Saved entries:
※
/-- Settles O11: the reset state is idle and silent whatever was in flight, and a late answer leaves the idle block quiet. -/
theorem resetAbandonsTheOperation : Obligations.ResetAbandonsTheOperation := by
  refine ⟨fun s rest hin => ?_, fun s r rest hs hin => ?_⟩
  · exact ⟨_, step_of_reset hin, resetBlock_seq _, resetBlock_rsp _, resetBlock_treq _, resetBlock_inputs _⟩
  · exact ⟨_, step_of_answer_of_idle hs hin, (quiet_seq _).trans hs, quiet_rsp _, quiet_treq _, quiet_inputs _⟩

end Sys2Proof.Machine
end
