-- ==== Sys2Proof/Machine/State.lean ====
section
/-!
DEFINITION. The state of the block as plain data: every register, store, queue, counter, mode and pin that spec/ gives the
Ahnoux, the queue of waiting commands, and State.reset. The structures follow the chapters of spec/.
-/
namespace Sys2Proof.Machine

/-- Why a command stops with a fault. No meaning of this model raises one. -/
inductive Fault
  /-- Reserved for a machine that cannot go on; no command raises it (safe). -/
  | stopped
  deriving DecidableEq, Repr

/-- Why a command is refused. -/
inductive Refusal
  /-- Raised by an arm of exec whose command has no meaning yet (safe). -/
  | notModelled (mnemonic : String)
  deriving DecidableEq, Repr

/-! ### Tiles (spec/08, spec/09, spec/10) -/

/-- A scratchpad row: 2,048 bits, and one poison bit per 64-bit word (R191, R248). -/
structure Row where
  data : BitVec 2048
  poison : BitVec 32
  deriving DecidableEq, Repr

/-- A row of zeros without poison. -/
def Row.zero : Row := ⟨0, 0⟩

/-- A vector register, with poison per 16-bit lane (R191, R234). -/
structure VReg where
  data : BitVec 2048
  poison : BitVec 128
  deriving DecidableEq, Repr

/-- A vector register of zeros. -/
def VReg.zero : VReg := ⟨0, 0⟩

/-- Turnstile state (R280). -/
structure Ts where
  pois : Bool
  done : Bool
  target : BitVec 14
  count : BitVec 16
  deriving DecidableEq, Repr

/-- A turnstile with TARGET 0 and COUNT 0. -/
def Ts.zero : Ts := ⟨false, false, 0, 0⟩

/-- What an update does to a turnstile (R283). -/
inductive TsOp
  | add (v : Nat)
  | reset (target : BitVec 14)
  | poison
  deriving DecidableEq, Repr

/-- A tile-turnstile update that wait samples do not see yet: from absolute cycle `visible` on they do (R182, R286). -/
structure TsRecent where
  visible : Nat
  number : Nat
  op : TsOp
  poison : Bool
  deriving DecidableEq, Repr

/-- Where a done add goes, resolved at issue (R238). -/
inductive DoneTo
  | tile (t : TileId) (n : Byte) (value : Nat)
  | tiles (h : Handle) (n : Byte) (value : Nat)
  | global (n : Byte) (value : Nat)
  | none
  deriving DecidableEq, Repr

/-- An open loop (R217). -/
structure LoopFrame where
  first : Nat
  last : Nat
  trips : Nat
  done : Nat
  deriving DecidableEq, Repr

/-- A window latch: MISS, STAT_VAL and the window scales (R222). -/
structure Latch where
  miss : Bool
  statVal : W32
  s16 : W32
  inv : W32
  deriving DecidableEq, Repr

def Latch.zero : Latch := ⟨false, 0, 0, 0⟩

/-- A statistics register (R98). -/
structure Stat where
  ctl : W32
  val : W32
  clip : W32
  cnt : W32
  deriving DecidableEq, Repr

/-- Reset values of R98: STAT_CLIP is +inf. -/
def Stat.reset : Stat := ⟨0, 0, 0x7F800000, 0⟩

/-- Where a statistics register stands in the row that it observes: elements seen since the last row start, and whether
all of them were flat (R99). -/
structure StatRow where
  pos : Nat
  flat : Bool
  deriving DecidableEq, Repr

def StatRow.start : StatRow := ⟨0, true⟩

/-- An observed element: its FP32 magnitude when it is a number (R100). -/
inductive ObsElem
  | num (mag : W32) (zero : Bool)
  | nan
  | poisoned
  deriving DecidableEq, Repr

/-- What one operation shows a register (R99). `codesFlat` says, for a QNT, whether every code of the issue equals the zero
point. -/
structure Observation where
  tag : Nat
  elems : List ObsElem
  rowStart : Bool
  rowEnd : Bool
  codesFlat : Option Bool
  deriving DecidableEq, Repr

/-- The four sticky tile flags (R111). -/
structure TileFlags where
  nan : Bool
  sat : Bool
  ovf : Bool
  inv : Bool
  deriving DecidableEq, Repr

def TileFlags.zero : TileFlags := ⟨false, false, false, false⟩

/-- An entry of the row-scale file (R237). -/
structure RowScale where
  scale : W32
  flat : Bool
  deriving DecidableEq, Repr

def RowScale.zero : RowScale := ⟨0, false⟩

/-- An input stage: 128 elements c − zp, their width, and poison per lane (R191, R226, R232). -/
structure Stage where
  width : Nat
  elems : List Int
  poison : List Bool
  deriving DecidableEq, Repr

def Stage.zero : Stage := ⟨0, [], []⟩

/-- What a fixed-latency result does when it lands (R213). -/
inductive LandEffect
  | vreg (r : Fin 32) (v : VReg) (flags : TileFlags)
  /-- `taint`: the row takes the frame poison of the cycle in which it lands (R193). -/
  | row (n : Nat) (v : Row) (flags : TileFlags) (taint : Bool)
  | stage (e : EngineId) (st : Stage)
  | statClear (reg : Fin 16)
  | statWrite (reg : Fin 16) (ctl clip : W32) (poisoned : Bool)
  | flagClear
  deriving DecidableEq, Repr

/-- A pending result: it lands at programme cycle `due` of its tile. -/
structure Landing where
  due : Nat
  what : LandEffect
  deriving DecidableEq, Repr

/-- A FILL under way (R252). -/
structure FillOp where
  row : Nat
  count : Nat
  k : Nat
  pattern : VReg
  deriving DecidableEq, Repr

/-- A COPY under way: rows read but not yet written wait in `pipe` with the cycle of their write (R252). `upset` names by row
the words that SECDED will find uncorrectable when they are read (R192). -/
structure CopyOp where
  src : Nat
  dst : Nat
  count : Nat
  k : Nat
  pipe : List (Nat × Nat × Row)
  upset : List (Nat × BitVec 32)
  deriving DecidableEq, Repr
※
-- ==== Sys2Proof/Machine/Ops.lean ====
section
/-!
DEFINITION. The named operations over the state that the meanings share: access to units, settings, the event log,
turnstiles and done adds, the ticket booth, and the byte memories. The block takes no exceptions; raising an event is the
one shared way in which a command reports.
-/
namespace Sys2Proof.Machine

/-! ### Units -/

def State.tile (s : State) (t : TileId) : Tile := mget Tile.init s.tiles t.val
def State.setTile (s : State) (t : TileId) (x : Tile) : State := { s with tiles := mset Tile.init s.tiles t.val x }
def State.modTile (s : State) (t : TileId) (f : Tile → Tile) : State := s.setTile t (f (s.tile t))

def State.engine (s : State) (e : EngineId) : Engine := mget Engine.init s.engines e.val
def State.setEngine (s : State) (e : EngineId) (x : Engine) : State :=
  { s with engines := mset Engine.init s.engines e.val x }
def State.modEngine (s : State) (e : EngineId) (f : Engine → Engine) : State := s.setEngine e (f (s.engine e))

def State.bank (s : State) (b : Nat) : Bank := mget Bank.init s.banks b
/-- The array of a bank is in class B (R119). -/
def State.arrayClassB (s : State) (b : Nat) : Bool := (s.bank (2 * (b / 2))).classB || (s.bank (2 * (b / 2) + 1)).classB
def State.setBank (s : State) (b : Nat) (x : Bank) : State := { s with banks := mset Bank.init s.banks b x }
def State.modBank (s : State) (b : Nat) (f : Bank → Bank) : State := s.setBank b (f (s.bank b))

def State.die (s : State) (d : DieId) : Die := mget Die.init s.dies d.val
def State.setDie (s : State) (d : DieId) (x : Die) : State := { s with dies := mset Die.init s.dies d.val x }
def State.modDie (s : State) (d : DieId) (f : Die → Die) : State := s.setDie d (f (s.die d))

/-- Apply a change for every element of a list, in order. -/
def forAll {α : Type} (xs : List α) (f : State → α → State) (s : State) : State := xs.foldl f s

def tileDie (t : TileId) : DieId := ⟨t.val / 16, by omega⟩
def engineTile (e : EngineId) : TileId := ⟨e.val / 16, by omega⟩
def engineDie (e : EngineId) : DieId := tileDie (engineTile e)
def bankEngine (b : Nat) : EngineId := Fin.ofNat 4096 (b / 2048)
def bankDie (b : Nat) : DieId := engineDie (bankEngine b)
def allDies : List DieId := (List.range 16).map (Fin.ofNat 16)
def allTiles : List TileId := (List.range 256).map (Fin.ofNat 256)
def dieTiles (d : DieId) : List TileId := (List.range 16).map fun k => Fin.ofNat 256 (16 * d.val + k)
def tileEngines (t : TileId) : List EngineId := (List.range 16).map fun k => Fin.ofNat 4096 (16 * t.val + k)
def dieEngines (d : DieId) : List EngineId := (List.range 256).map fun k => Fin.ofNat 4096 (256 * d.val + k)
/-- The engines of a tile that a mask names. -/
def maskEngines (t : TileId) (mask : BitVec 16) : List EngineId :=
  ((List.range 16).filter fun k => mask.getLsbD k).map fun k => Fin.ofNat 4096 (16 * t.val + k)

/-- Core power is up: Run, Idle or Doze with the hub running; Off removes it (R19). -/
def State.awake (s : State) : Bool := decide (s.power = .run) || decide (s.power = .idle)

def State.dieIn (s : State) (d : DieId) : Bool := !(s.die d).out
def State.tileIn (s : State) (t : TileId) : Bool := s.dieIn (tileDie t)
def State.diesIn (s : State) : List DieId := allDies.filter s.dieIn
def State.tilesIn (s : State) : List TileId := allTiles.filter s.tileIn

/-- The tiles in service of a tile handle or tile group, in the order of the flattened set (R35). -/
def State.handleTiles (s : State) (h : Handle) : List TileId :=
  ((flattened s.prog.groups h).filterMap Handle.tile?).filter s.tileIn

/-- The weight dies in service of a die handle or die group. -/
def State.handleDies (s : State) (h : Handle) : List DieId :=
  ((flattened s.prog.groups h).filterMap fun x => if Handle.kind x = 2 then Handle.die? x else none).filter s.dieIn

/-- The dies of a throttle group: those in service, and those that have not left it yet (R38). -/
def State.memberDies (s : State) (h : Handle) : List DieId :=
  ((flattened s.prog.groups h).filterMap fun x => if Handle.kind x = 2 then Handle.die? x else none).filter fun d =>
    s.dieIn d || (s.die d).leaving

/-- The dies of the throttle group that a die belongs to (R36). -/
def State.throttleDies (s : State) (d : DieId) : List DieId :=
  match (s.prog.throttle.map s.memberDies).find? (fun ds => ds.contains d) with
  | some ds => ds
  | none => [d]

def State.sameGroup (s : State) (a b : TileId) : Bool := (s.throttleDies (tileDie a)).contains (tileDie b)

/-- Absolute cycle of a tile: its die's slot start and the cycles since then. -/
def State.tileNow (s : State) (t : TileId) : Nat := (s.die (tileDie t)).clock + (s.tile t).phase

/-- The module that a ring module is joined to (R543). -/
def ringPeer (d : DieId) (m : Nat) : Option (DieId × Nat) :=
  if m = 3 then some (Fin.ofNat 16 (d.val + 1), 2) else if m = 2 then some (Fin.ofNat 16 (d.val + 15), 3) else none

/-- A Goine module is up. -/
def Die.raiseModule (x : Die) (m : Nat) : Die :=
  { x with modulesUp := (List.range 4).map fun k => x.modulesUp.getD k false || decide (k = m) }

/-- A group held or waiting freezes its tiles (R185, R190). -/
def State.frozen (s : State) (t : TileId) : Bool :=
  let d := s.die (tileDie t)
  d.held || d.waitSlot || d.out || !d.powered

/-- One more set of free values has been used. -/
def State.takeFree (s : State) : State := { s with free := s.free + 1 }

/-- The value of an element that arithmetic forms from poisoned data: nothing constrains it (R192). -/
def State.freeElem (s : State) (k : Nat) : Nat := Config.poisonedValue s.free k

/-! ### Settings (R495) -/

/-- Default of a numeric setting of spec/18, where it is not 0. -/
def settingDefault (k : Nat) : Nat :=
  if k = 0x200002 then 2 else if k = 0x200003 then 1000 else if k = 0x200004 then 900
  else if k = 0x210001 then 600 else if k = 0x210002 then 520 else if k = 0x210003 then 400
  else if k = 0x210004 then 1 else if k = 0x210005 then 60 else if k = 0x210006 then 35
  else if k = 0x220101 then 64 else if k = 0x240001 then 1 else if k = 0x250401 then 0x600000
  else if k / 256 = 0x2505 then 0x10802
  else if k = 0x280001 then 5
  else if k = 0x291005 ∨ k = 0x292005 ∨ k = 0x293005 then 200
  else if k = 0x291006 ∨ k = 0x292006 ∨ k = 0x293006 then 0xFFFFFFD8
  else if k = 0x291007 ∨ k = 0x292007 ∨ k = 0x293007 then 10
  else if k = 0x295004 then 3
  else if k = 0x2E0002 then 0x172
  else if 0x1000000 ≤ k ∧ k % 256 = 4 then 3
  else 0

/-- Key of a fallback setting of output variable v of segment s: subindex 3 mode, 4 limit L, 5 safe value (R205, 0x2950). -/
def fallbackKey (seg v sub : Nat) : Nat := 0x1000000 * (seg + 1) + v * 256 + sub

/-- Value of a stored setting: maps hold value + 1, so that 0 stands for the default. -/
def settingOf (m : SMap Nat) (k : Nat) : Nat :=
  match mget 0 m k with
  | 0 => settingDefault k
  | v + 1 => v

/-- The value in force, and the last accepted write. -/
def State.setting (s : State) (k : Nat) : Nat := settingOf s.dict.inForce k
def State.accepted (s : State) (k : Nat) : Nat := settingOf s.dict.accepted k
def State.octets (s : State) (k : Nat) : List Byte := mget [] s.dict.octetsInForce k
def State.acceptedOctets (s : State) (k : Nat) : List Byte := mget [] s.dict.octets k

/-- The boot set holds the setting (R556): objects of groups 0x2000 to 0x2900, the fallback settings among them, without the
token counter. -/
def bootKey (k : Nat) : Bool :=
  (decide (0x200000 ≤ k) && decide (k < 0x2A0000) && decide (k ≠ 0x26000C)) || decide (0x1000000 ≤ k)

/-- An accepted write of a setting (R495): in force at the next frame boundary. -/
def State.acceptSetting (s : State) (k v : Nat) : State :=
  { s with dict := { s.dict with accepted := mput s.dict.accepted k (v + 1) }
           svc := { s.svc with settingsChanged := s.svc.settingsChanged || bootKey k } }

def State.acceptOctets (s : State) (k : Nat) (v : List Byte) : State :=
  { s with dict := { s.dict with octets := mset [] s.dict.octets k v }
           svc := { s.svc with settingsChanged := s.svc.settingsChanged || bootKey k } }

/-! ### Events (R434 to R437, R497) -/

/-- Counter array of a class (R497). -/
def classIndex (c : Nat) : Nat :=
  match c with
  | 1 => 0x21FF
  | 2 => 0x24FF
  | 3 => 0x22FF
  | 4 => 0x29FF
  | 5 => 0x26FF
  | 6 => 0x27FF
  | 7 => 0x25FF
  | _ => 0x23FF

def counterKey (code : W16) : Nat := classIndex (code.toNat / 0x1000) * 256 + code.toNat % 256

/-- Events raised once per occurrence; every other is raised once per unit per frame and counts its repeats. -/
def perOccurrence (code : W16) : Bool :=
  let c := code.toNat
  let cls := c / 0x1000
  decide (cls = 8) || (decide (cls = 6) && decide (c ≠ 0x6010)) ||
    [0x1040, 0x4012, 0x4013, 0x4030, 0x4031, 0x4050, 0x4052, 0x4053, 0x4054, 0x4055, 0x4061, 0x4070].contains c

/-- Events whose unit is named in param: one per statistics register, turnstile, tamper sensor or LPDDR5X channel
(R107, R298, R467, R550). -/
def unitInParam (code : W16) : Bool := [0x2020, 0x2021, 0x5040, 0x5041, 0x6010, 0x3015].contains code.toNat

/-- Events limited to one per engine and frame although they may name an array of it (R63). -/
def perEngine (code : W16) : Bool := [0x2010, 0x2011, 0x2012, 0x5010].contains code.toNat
※
> [Task statement]: Produce only the lines from the line containing "block quiet. -/" through the line containing "poison : BitVec 32", inclusive of both, exactly as they stand in the entries above.

> [Result for this exercise]:
/-- Settles O11: the reset state is idle and silent whatever was in flight, and a late answer leaves the idle block quiet. -/
theorem resetAbandonsTheOperation : Obligations.ResetAbandonsTheOperation := by
  refine ⟨fun s rest hin => ?_, fun s r rest hs hin => ?_⟩
  · exact ⟨_, step_of_reset hin, resetBlock_seq _, resetBlock_rsp _, resetBlock_treq _, resetBlock_inputs _⟩
  · exact ⟨_, step_of_answer_of_idle hs hin, (quiet_seq _).trans hs, quiet_rsp _, quiet_treq _, quiet_inputs _⟩

end Sys2Proof.Machine
end
-- ==== Sys2Proof/Machine/State.lean ====
section
/-!
DEFINITION. The state of the block as plain data: every register, store, queue, counter, mode and pin that spec/ gives the
Ahnoux, the queue of waiting commands, and State.reset. The structures follow the chapters of spec/.
-/
namespace Sys2Proof.Machine

/-- Why a command stops with a fault. No meaning of this model raises one. -/
inductive Fault
  /-- Reserved for a machine that cannot go on; no command raises it (safe). -/
  | stopped
  deriving DecidableEq, Repr

/-- Why a command is refused. -/
inductive Refusal
  /-- Raised by an arm of exec whose command has no meaning yet (safe). -/
  | notModelled (mnemonic : String)
  deriving DecidableEq, Repr

/-! ### Tiles (spec/08, spec/09, spec/10) -/

/-- A scratchpad row: 2,048 bits, and one poison bit per 64-bit word (R191, R248). -/
structure Row where
  data : BitVec 2048
  poison : BitVec 32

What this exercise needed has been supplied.